— Я не смогу так быстро оказаться на Марсе, — сказал Барни. — Не говоря уже о том, что не смогу так быстро освоиться там настолько, чтобы покупать Чуинг–Зет у торговца.
— Я знаю, — твердо сказал Лео. — Однако ему не удастся так быстро меня уничтожить. Это займет недели, может, даже месяцы. А к этому времени у нас появится некто, кто докажет в суде, что Чуинг–Зет вреден для здоровья. Я знаю, это кажется невозможным, но…
— Свяжись со мной, когда я окажусь на Марсе, — сказал Барни. — В своем бараке.
— Я сделаю это! Сделаю! — крикнул Лео, а потом вполголоса добавил:
— И у тебя появится оправдание.
— Не понял?
— Ничего особенного, Барни.
— Все–таки объясни. Лео пожал плечами.
— Черт возьми, я знаю, во что ты вляпался. Рони получила твое место. Ты был прав. И я следил за тобой; я знаю, что ты сразу же помчался к своей бывшей жене. Ты все еще ее любишь, а она не хочет с тобой лететь, верно? Я знаю тебя лучше, чем ты сам. Я хорошо знаю, почему ты не появился, чтобы вытащить меня из лап Палмера. Ты всю жизнь стремился к тому, чтобы занять мое место, а теперь, когда все рухнуло, тебе придется начинать все заново. Жаль, но ты сам виноват. Ты просчитался. Как видишь, я не собираюсь уходить и никогда не собирался. Ты хороший работник, но только как консультант–прогностик, а не как начальник. На это тебя не хватит.

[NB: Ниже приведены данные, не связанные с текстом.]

/-- R25, R26: SITECTL. When a write sets more than one command bit, ISO alone acts. -/
def sitectlWrite (s : State) (n : Nat) (v : Word) : State :=
  let s := putField s (siteCtl n) v 3 2 (between 0 2)
  let s := s.setHub (siteCtl n) (s.hubR (siteCtl n) &&& ~~~ (v &&& maskAt 8 4))
  if bitAt v 5 then siteIsoOp s n
  else if bitAt v 6 && !bitAt v 7 then siteRstOp s n
  else if bitAt v 7 && !bitAt v 6 then siteEnumOp s n
  else s

/-- A write the hub accepts to its register block, at an offset that is a multiple of 8. One of FEATACC from the host, which R30 does not
accept, is ignored and completes as a write to a read-only register does (log 43). -/
def hubWriteReg (s : State) (off : Nat) (v : Word) (w : Writer) : State :=
  if off = 0x8 then putBits s off v (maskAt 0 6)
  else if 0x100 ≤ off ∧ off < 0x140 then sitectlWrite s ((off - 0x100) / 8) v
  else if 0x200 ≤ off ∧ off < 0x300 then
    (if w = .firmware then featAccOp s ((off - 0x200) / 64) (off % 64 / 8) v else s)
  else if 0x400 ≤ off ∧ off < 0x600 then
    let k := (off - 0x400) / 32
    if off % 32 = 0 then setCtlWrite s false k v
    else if off % 32 = 24 ∨ setEnabled s false k then s
    else s.setHub off v
  else if 0x600 ≤ off ∧ off < 0x700 then
    let k := (off - 0x600) / 16
    if off % 16 = 0 then setCtlWrite s true k v
    else if setEnabled s true k then s
    else putBits s off v (maskAt 0 32)
  else if off = 0x700 then migctlWrite s v
  else if off = 0x708 then putBits s off v (maskAt 28 24)
  else if 0x720 ≤ off ∧ off < 0x740 then ringWrite s 0x720 ((off - 0x720) / 8) v true false
  else if 0x740 ≤ off ∧ off < 0x760 then ringWrite s 0x740 ((off - 0x740) / 8) v false false
  else if off = 0x780 then poolctlWrite s v
  else if off = 0x788 then putBits s off v (maskAt 0 24 ||| maskAt 32 32)
  else if 0x7A0 ≤ off ∧ off < 0x7C0 then ringWrite s 0x7A0 ((off - 0x7A0) / 8) v false false
  else if off = 0x7C0 then s.setHub off (s.hubR off &&& ~~~ (v &&& maskAt 48 1))
  else if off = 0x800 then leasectlWrite s v
  else if 0x820 ≤ off ∧ off < 0x840 then ringWrite s 0x820 ((off - 0x820) / 8) v false false
  else if 0x840 ≤ off ∧ off < 0x860 then ringWrite s 0x840 ((off - 0x840) / 8) v false false
  else if off = 0xA00 then pwrctlWrite s v
  else if 0xA48 ≤ off ∧ off < 0xA78 then putField s off v 0 16 (between 1 65535)
  else if 0xA88 ≤ off ∧ off < 0xAB8 then thermWrite s ((off - 0xA80) / 8) v
  else if 0xB00 ≤ off ∧ off < 0xB80 then putBits s off v (maskAt 0 3)
  else if off = 0xB80 then
    let s := putField s off v 0 16 (between 100 65535)
    putField s off v 16 16 (between 10 (hubF s off 0 16 / 2))
  else if 0xC00 ≤ off ∧ off < 0x1000 then faultRegWrite s ((off - 0xC00) / 64) (off % 64 / 8) v w
  else if 0x1000 ≤ off ∧ off < 0x1C00 then corectlWrite s ((off - 0x1000) / 8) v
  else if (0x2C10 ≤ off ∧ off < 0x2C78) ∨ (0x3000 ≤ off ∧ off < 0x4000) then (if writerHyper w then ownershipOp s off v else s)
  else if 0x4000 ≤ off ∧ off < 0x6000 then qctlWrite s ((off - 0x4000) / 8) v
  else if 0x6000 ≤ off ∧ off < 0x6800 then partRegWrite s ((off - 0x6000) / 128) (off % 128 / 8) v w
  else if 0x6800 ≤ off ∧ off < 0x6A20 then ringWrite s (off / 32 * 32) (off % 32 / 8) v true true
  else if 0x6A40 ≤ off ∧ off < 0x6A60 then ringWrite s 0x6A40 ((off - 0x6A40) / 8) v false false
  else if 0x6B00 ≤ off ∧ off < 0x6B80 then
    (if writerHyper w && !spillLive s ((off - 0x6B00) / 8) then putBits s off v (maskAt 23 41) else s)
  else s
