/-! ### Shape (R181, R182) -/

/-- Bytes of an element. -/
def cpEs (r : CopyRec) : Nat := 2 ^ r.es.toNat
/-- N. -/
def cpN (r : CopyRec) : Nat := r.n0.toNat * r.n1.toNat * r.n2.toNat * r.n3.toNat
/-- Bytes of the record. -/
def cpBytes (r : CopyRec) : Nat := cpN r * cpEs r
/-- Block rows. -/
def cpRows (r : CopyRec) : Nat := r.rows1.toNat + 1
/-- Block columns. -/
def cpCols (r : CopyRec) : Nat := r.cols1.toNat + 1

/-- R181: the number of tiles along a coordinate. -/
def cpTiles (r : CopyRec) (l : Nat) : Nat :=
  if l = 0 then r.n0.toNat / cpCols r else if l = 1 then r.n1.toNat / cpRows r else if l = 2 then r.n2.toNat else r.n3.toNat

/-- R179: entry `i` of `order`, outermost first. -/
def cpOrder (r : CopyRec) (i : Nat) : Nat := fieldNat r.order (2 * i) 2

/-- R181: how many tiles pass while coordinate `l` stays: the product of the counts of the coordinates nested inside it. -/
def tileStride (r : CopyRec) (l : Nat) : Nat :=
  let inner (i : Nat) : Bool := (rangeFrom 0 i).any fun j => cpOrder r j == l
  (rangeFrom 0 4).foldl (fun n i => if inner i then n * cpTiles r (cpOrder r i) else n) 1

/-- R181: tile coordinate `l` of tile τ. -/
def tileCoord (r : CopyRec) (t l : Nat) : Nat := t / tileStride r l % cpTiles r l

/-- R181: the level indexes of an ordinal. -/
def cpIndex (r : CopyRec) (q : Nat) : Nat × Nat × Nat × Nat :=
  let t := q / (cpRows r * cpCols r)
  let m := q % (cpRows r * cpCols r)
  (tileCoord r t 0 * cpCols r + m % cpCols r, tileCoord r t 1 * cpRows r + m / cpCols r, tileCoord r t 2, tileCoord r t 3)

/-- R181: Σ i*k* × g*k*. -/
def cpOffset (r : CopyRec) (q : Nat) : Int :=
  let i := cpIndex r q
  (i.1 : Int) * r.g0.toInt + (i.2.1 : Int) * r.g1.toInt + (i.2.2.1 : Int) * r.g2.toInt + (i.2.2.2 : Int) * r.g3.toInt

/-- R104, R181: does the record's stream descend? Its innermost level is the first that moves: columns, rows, then the tiles, inward out. -/
def cpDown (r : CopyRec) : Bool :=
  let tiles : List (Bool × Bool) := [3, 2, 1, 0].map fun k => match cpOrder r k with
    | 0 => (r.n0.toNat != cpCols r, r.g0.msb)
    | 1 => (r.n1.toNat != cpRows r, r.g1.msb)
    | 2 => (r.n2.toNat != 1, r.g2.msb)
    | _ => (r.n3.toNat != 1, r.g3.msb)
  (((cpCols r != 1, r.g0.msb) :: (cpRows r != 1, r.g1.msb) :: tiles).find? fun x => x.1).any fun x => x.2

/-- R181: the global address of an ordinal. -/
def cpVa (r : CopyRec) (q : Nat) : Word := r.gva + BitVec.ofInt 64 (cpOffset r q)

/-- R183: the source Canvas address of an ordinal of a CPCC. -/
def cpSrc (r : CopyRec) (q : Nat) : Int := (fieldNat r.gva 0 20 : Int) + cpOffset r q

/-- R181: the Canvas address of an ordinal. -/
def cpDst (r : CopyRec) (q : Nat) : Nat := swz r.swzMode r.swzMask (r.canvas.toNat + q * cpEs r)

/-- The four strides. -/
def cpStrides (r : CopyRec) : List (BitVec 32) := [r.g0, r.g1, r.g2, r.g3]

/-- The least and the greatest offset of an element. -/
def cpSpan (r : CopyRec) : Int × Int :=
  [(r.n0, r.g0), (r.n1, r.g1), (r.n2, r.g2), (r.n3, r.g3)].foldl (fun a x =>
    let d : Int := ((x.1.toNat : Int) - 1) * x.2.toInt
    (a.1 + min d 0, a.2 + max d 0)) (0, 0)

/-! ### Checks at record start (R180) -/

/-- R180, row 1. -/
def cpRow1 (op : CopyOp) (r : CopyRec) : Bool :=
  r.head.flags.toNat / 2 != 0 || r.head.res != 0 || r.resA != 0 || r.resB != 0 || r.resC != 0 || r.resD != 0 ||
  decide (5 ≤ r.head.waitsel.toNat) || r.desc == 3 ||
  (op == .cpcc && fieldNat r.gva 20 44 != 0) || (op == .cpfill && decide (2 ^ (8 * cpEs r) ≤ r.gva.toNat))

/-- R180, row 2. -/
def cpRow2 (r : CopyRec) : Bool :=
  cpN r == 0 || r.n0.toNat % cpCols r != 0 || r.n1.toNat % cpRows r != 0

/-- R180, row 3. -/
def cpRow3 (r : CopyRec) : Bool := (rangeFrom 0 4).any fun l => !((rangeFrom 0 4).any fun i => cpOrder r i == l)

/-- R180, row 4. -/
def cpRow4 (op : CopyOp) (r : CopyRec) : Bool :=
  let g8 := 8 * 2 ^ (3 + r.swzMode.toNat)
  let src : Int := fieldNat r.gva 0 20
  let sp := cpSpan r
  (op == .cpfill && ((cpStrides r).any (fun g => g != 0) || r.desc == 2)) ||
  (op == .cprd && r.desc == 1) ||
  (op == .cpcc && decide (src + sp.1 < r.canvas.toNat + cpBytes r) && decide ((r.canvas.toNat : Int) < src + sp.2 + cpEs r)) ||
  (r.swzMode != 0 && (r.canvas.toNat % g8 != 0 || cpBytes r % g8 != 0))

/-- R180, row 6, with R173: the address of a MISALIGN. -/
def cpRow6 (op : CopyOp) (r : CopyRec) : Option Word :=
  let es := cpEs r
  if op ≠ .cpfill ∧ r.gva.toNat % es ≠ 0 then some (if op = .cpcc then BitVec.ofNat 64 (fieldNat r.gva 0 20) else r.gva)
  else if r.canvas.toNat % es ≠ 0 then some (r.canvas.setWidth 64)
  else if r.tbar ≠ 0xFFFFFFFF ∧ r.tbar.toNat % 16 ≠ 0 then some (r.tbar.setWidth 64)
  else if (cpStrides r).any fun g => g.toNat % es != 0 then some 0
  else none

/-- The first byte of the dense side, in ordinal order, at or above the end of an allocation. -/
def firstBeyond (r : CopyRec) (size : Nat) : Nat :=
  let es := cpEs r
  let from_ := (max r.canvas.toNat (size / 512 * 512) - r.canvas.toNat) / es
  match (rangeFrom from_ (1024 / es + 1)).find? fun q => decide (size < cpDst r q + es) with
  | some q => max (cpDst r q) size
  | none => size

/-- R180, row 7: the first Canvas offset outside the allocation: of the dense side, of a CPCC's source, of the barrier (log 25). -/
def cpRow7 (op : CopyOp) (r : CopyRec) (size : Nat) : Option Word :=
  let es := cpEs r
  if size < r.canvas.toNat + cpBytes r then some (BitVec.ofNat 64 (firstBeyond r size))
  else
    let sp := cpSpan r
    let src : Int := fieldNat r.gva 0 20
    if op = .cpcc ∧ (src + sp.1 < 0 ∨ (size : Int) < src + sp.2 + es) then
      (match (rangeFrom 0 (cpN r)).find? fun q => decide (cpSrc r q < 0) || decide ((size : Int) < cpSrc r q + es) with
        | some q => some (BitVec.ofInt 64 (if cpSrc r q < 0 then cpSrc r q else max (cpSrc r q) size))
        | none => some 0)
    else if r.tbar ≠ 0xFFFFFFFF ∧ size < r.tbar.toNat + 16 then some (BitVec.ofNat 64 (max r.tbar.toNat size))
    else none

/-- The bank groups that the dense side of a record touches (R288). -/
def cpGroups (base : Nat) (r : CopyRec) : List Nat :=
  (rangeFrom 0 4).filter fun g =>
    decide (base + r.canvas.toNat < (g + 1) * 0x18000) && decide (g * 0x18000 < base + r.canvas.toNat + cpBytes r)

/-- R288, third rule: does a running matrix record of the core read a group that the record writes? -/
def cpBankBreach (s : State) (u : Nat) (op : CopyOp) (r : CopyRec) : Bool :=
  op.writesCanvas && (runningOf s (coreOf u) .mq).any fun x =>
    !x.2.atStart && x.2.groups.any fun g => (cpGroups (s.ctx u).cbase r).contains g

/-- R180, R288: the first check that fails at record start, with its address (R173). -/
def copyCheck (s : State) (u : Nat) (op : CopyOp) (r : CopyRec) : Option (Cause × Word) :=
  if cpRow1 op r then some ((cQUEUE, 1), 0)
  else if cpRow2 r then some ((cQUEUE, 2), 0)
  else if cpRow3 r then some ((cQUEUE, 3), 0)
  else if cpRow4 op r then some ((cQUEUE, 4), 0)
  else
    match cpRow6 op r with
    | some a => some ((cMISALIGN, 0), a)
    | none =>
      match cpRow7 op r (s.ctx u).csize with
      | some a => some ((cBOUNDS, 11), a)
      | none =>
        if r.tbar ≠ 0xFFFFFFFF ∧ !barUsable s u r then some ((cBARRIER, 0), r.tbar.setWidth 64)
        else if cpBankBreach s u op r then some ((cBANKCONFLICT, 0), 0)
        else none

/-! ### Records of one queue that touch the same bytes (R170) -/

/-- The physical lines of the memory side of a record; none for an address that does not translate now. -/
def cpLines (s : State) (u : Nat) (mode : BitVec 2) (r : CopyRec) : List (Option Nat) :=
  let vas := ((rangeFrom 0 (cpN r)).map fun q => lineVa (cpVa r q)).eraseDups
  vas.map fun va =>
    if !canonical va then none
    else match (leavesAt s (unitTrans s u mode) true va).2 with
      | .ok x => some (lineOf x.trans.pa)
      | .error _ => none

/-- R170: does a record read or write what an earlier one in flight writes? A line that does not translate yet may come to be any line,
so records with one keep their order (log 24). -/
def cpConflict (s : State) (u : Nat) (op : CopyOp) (r : CopyRec) (mode : BitVec 2) (f : Flight) : Bool :=
  let e := copyRec f.bits
  if op.queue = .lq then
    let hit (a : Int) (n : Nat) : Bool := decide (a < e.canvas.toNat + cpBytes e) && decide ((e.canvas.toNat : Int) < a + n)
    hit r.canvas.toNat (cpBytes r) || (op == .cpcc && (rangeFrom 0 (cpN r)).any fun q => hit (cpSrc r q) (cpEs r))
  else
    let mine := cpLines s u mode r
    let theirs := cpLines s u f.mode e
    mine.contains none || theirs.contains none || theirs.any fun l => mine.contains l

Вспомни, как ты отклонил вазочки Ричарда Хнатта. Этим ты себя выдал, Барни. Мне очень жаль.
— Ладно, — помолчав, сказал Барни. — Возможно, ты прав.
— Ну вот, ты многое о себе узнал. И можешь начать все сначала, в Файнберг–Кресчент. — Лео похлопал его по спине. — Можешь стать начальником своего барака, творить, производить, или чем там еще занимаются в бараках. И ты будешь разведчиком Феликса Блау. Это очень важное дело.
— Я мог перейти к Элдричу, — сказал Барни.
— Да, но ты этого не сделал. Кого волнует, что ты мог сделать?
— Думаешь, я правильно поступил, согласившись добровольно?
— Парень, а что ты еще мог сделать? — тихо сказал Лео. Этот вопрос не имел ответа. И оба об этом знали.
— Когда у тебя появится желание пожалеть о своей судьбе, — сказал Лео, — вспомни об одном: Палмер Элдрич хочет меня убить… Я в значительно худшем положении, чем ты.
— Догадываюсь.
Это была правда, и Барни понял еще кое–что. Как только он подаст жалобу на Палмера Элдрича, то окажется в том же положении, что и Лео.
Подобная возможность его вовсе не радовала.
Ночью он уже находился на борту транспортного корабля ООН, летящего на Марс. Рядом с ним в кресле сидела симпатичная, испуганная, но отчаянно пытавшаяся сохранить спокойствие брюнетка с настолько правильными чертами лица, что вспоминались манекенщицы из журнала мод. Как только корабль вышел на орбиту, она сразу же представилась ему — изо всех сил пытаясь снять напряжение, она разговаривала с кем угодно и о чем угодно. Ее звали Энн Хоуторн. Она призналась с легкой тоской, что могла избежать призыва, но не сделала этого, ибо верила в свой патриотический долг.
— А как вы могли этого избежать? — с любопытством спросил Барни.
— Шумы в сердце, — пояснила Энн. — И еще аритмия и судорожная тахикардия.
— А как насчет сужения предсердий и желудочков, тахикардии предсердий, фибрилляции и ночных судорог? — спросил Барни, который в свое время безрезультатно искал у себя эти симптомы.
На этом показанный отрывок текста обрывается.